Wednesday, March 4, 2009
The Heart of the Matter
Luckily, there are a lot of "milk" alternatives on the market today, and in all honesty, it's really a matter of personal preference. I don't have a perfect milk or soy replacer...it depends on how sweet you like your milk alternative and what you're using it for.
I should mention right off the bat that some milk alternatives contain soy...almond milk being the big culprit. So always, always check labels. Here's a quick rundown of the milk alternatives that I've tried and my general thoughts and recommendations on them. But your best bet is really to go to PCC or Whole Foods and load up your cart with one of everything you can try. Be prepared to toss any that turn you off (I certainly wasted some money in this endevour), but it's hard to find what you like without being willing to try things.

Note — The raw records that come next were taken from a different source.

/-- An OTN_IF_CFG field of OIg.k. -/
def ifc (f : Fld) (g k : Nat) : Fld := (f.on g).at k

/-- OIg.k is enabled in an OTN group. -/
def State.ifOn (s : State) (g k : Nat) : Bool := decide (s.grpMode g ≠ 0) && s.on (ifc F.OTN_IF_CFG_EN g k)

/-- Lanes an interface occupies (R160). -/
def State.ifLanes (s : State) (g k : Nat) : Nat :=
  match s.grpMode g with
  | 1 => s.rd (ifc F.OTN_IF_CFG_N g k)
  | 2 => s.rd (ifc F.OTN_IF_CFG_N g k) / 2
  | 3 => 4
  | _ => 0

/-- The interface that holds lane offset `l` of a group. -/
def State.ifOfLane (s : State) (g l : Nat) : Option Nat :=
  (List.range 8).find? (fun k => s.ifOn g k && decide (k ≤ l) && decide (l < k + s.ifLanes g k))

/-- Position `p` of a group exists (R162). -/
def State.posExists (s : State) (g p : Nat) : Bool :=
  let l := p / 40
  let j := p % 40
  match s.ifOfLane g l with
  | none => false
  | some k => match s.grpMode g with
    | 1 => decide (j < 20)
    | 2 => true
    | 3 => decide (j < 20) && decide (l = k)
    | _ => false

/-- A packet channel's field. -/
def pcf (f : Fld) (g c : Nat) : Fld := (f.on g).at c

/-- PCg.c is in use. -/
def State.pcOn (s : State) (g c : Nat) : Bool := decide (s.grpMode g ≠ 0) && s.on (pcf F.OTN_PC_CFG_EN g c)

/-- A position belongs to a packet channel of its group (R173). -/
def State.posInPc (s : State) (g p : Nat) : Bool :=
  (List.range 8).any (fun c => s.pcOn g c && decide (s.rd (pcf F.OTN_PC_CFG_FIRST g c) ≤ p)
    && decide (p < s.rd (pcf F.OTN_PC_CFG_FIRST g c) + s.rd (pcf F.OTN_PC_CFG_COUNT g c)))

/-! ### Alignment and defects (R163–R167) -/

/-- EG6 source of a group's defect changes. -/
def otnSrc (g : Nat) : Nat := eg 6 (g / 2)

/-- Set or clear a defect bit; a change raises the group's source (R164). -/
def State.defect (s : State) (g k : Nat) (f : Fld) (v : Bool) : State :=
  let f := ifc f g k
  if s.on f = v then s else (s.wr f (b2n v)).raise (otnSrc g)

/-- Lock bits of an interface's alignment processes. -/
def State.oif (s : State) (g k : Nat) : OtnIf := mget (fun _ => {}) s.otnIf (g * 8 + k)

/-- Update them. -/
def State.oifUpd (s : State) (g k : Nat) (f : OtnIf → OtnIf) : State :=
  { s with otnIf := mupd (fun _ => {}) s.otnIf (g * 8 + k) f }

/-- Conditions of a packet channel. -/
def State.opc (s : State) (g c : Nat) : OtnPc := mget (fun _ => {}) s.otnPc (g * 8 + c)

/-- Update them. -/
def State.opcUpd (s : State) (g c : Nat) (f : OtnPc → OtnPc) : State :=
  { s with otnPc := mupd (fun _ => {}) s.otnPc (g * 8 + c) f }

/-- Every lane of OIg.k carries a signal. -/
def State.lanesOk (s : State) (g k : Nat) : Bool := s.rd (ifc F.OTN_IF_STATUS_LANE_LOS g k) % 2 ^ s.ifLanes g k == 0

/-- The defects of R167 that fail the interface: dLOS, dLOFLOM, dLOL, dLOF, dLOM, and SM dTIM with TIM_ACT. -/
def State.ifFailed (s : State) (g k : Nat) : Bool :=
  !s.lanesOk g k || s.on (ifc F.OTN_IF_STATUS_LOFLOM g k) || s.on (ifc F.OTN_IF_STATUS_LOL g k)
  || s.on (ifc F.OTN_IF_STATUS_LOF g k) || s.on (ifc F.OTN_IF_STATUS_LOM g k)
  || (s.on (ifc F.OTN_IF_STATUS_TIM g k) && s.on (ifc F.OTN_IF_CFG_TIM_ACT g k))

/-- UP: in multiframe with no defect of R167; a defect that stands counts in the second in progress. -/
def State.ifUp (s : State) (g k : Nat) : State :=
  let s := if s.ifFailed g k then s.oifUpd g k (fun x => { x with seen := true }) else s
  s.wr (ifc F.OTN_IF_STATUS_UP g k) (b2n ((s.oif g k).mfas && !s.ifFailed g k))

/-- Downstream consequence of R167: ODU-AIS goes into every destination slot sourced from the interface. -/
def State.odAis (s : State) (g k : Nat) : Bool := s.ifOn g k && s.ifFailed g k

/-- Upstream consequence of R167: BDI is sent in SM of the interface. -/
def State.bdiTx (s : State) (g k : Nat) : Bool := s.ifOn g k && s.ifFailed g k

/-- PM dTIM with TIM_ACT, or a maintenance signal, on a packet channel's ODU (R167). -/
def State.pcFailed (s : State) (g c : Nat) : Bool :=
  ((s.opc g c).tim && s.on (pcf F.OTN_PC_CFG_TIM_ACT g c)) || (s.opc g c).maint

/-- A packet channel delivers frames (R167): the framer of its interface runs without a failing defect, and its ODU has none. -/
def State.pcDelivers (s : State) (g c : Nat) : Bool :=
  let k := s.rd (pcf F.OTN_PC_CFG_IF g c)
  s.pcOn g c && (s.oif g k).run && !s.ifFailed g k && !s.pcFailed g c

/-- Upstream consequence of R167 for a packet channel: BDI is sent in PM of its ODU. -/
def State.pcBdiTx (s : State) (g c : Nat) : Bool := s.pcOn g c && s.pcFailed g c

/-- A change of a packet channel's conditions; one that fails it counts in the second in progress. -/
def State.pcSet (s : State) (g c : Nat) (f : OtnPc → OtnPc) : State :=
  let s := s.opcUpd g c f
  if s.pcFailed g c then s.opcUpd g c (fun x => { x with seen := true }) else s

/-- In-frame or out of frame: OOF and the time it changed (R163, R164). -/
def State.setFas (s : State) (g k : Nat) (ok : Bool) : State :=
  let up := s.tb.up
  let s := if (s.oif g k).fas = ok then s else s.oifUpd g k (fun x => { x with fas := ok, fasAt := up })
  s.defect g k F.OTN_IF_STATUS_OOF (!ok)

/-- In multiframe or out of it: OOM and the time it changed. -/
def State.setMfas (s : State) (g k : Nat) (ok : Bool) : State :=
  let up := s.tb.up
  let s := if (s.oif g k).mfas = ok then s else s.oifUpd g k (fun x => { x with mfas := ok, mfasAt := up })
  s.defect g k F.OTN_IF_STATUS_OOM (!ok)

/-- FAS and MFAS out of lock. -/
def State.loseFas (s : State) (g k : Nat) : State := (s.setFas g k false).setMfas g k false

/-- The FlexO instance, by lane, that carries OTUC slice `i` (slice 1 is 0). -/
def State.sliceLane (s : State) (g i : Nat) : Nat := if s.grpMode g = 2 then i / 2 else i

/-- The instances of an OTUCn in dLOFLOM: no alignment-marker lock, or a slice offset from slice 1 (R163, R164). -/
def State.lofMask (s : State) (g k : Nat) : Nat :=
  let x := s.oif g k
  (List.range (s.ifLanes g k)).foldl (fun m l =>
    if !bitN x.am l || (List.range 16).any (fun i => s.sliceLane g i == l && bitN x.skew i) then m + 2 ^ l else m) 0

/-- Show dLOFLOM; a change on any instance raises the group's source (R164). -/
def State.showLof (s : State) (g k : Nat) : State :=
  let m := s.lofMask g k
  if (s.oif g k).lof = m then s
  else ((s.oifUpd g k (fun x => { x with lof := m })).wr (ifc F.OTN_IF_STATUS_LOFLOM g k) (b2n (m != 0))).raise (otnSrc g)

/-- A lane out of marker lock: dLOFLOM of its instance, or dLOL, and the processes below it (R163). -/
def State.loseLane (s : State) (g k i : Nat) : State :=
  let s := s.oifUpd g k (fun x => { x with am := if bitN x.am i then x.am - 2 ^ i else x.am, lol := false })
  (if s.grpMode g = 3 then s.defect g k F.OTN_IF_STATUS_LOL true else s.showLof g k).loseFas g k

- Oat Milk: I'm listing this first because it's my favorite. When I'm craving a glass of milk, this is what I grab. It's comforting, with a oatmeal sort of taste, but is really quite nice, and has a good thickness. It's one of the thickest milk alternatives I've found - closest in consistency to soy milk. I tried heating it up for hot chocolate - big mistake. I've found this is best either ice cold for drinking straight, or any temperature if you're adding it to coffee. Speaking of coffee, this is my add-in of choice. It is the most mild (unlike rice milk, which gives coffee an odd flavor, in my opinion), and it gives the coffee the right caramel color that I'm so used to with my half and half. What can I saw, drinking coffee is very ritualistic, and these things are important. HA!
- Rice Milk: Great alternative for diary replacement in baking - be sure to get the Original (not vanilla). My Costco carries Rice Dream Original rice milk and I buy it there and store the aseptic containers in the garage. I go through them quickly, so this is a good cost saver. Rice milk works well as a replacement for milk on cereal, and I've found great success replacing it 1:1 with milk in french toast, pancakes, cornbread, etc. It doesn't have a lot of fat/binding, so you have to experiment, but in baked goods, you can't even tell the difference. My husband can confirm this. Rice Dream brand also makes a few other rice milk-based beverages, including a Vanilla, Chocolate, Chocolate Chai, Vanilla Hazelnut, and Horchata (cinnamon rice milk). All three of these are really sweet, but if you like sweet or want something special to add to your morning coffee, give them a try.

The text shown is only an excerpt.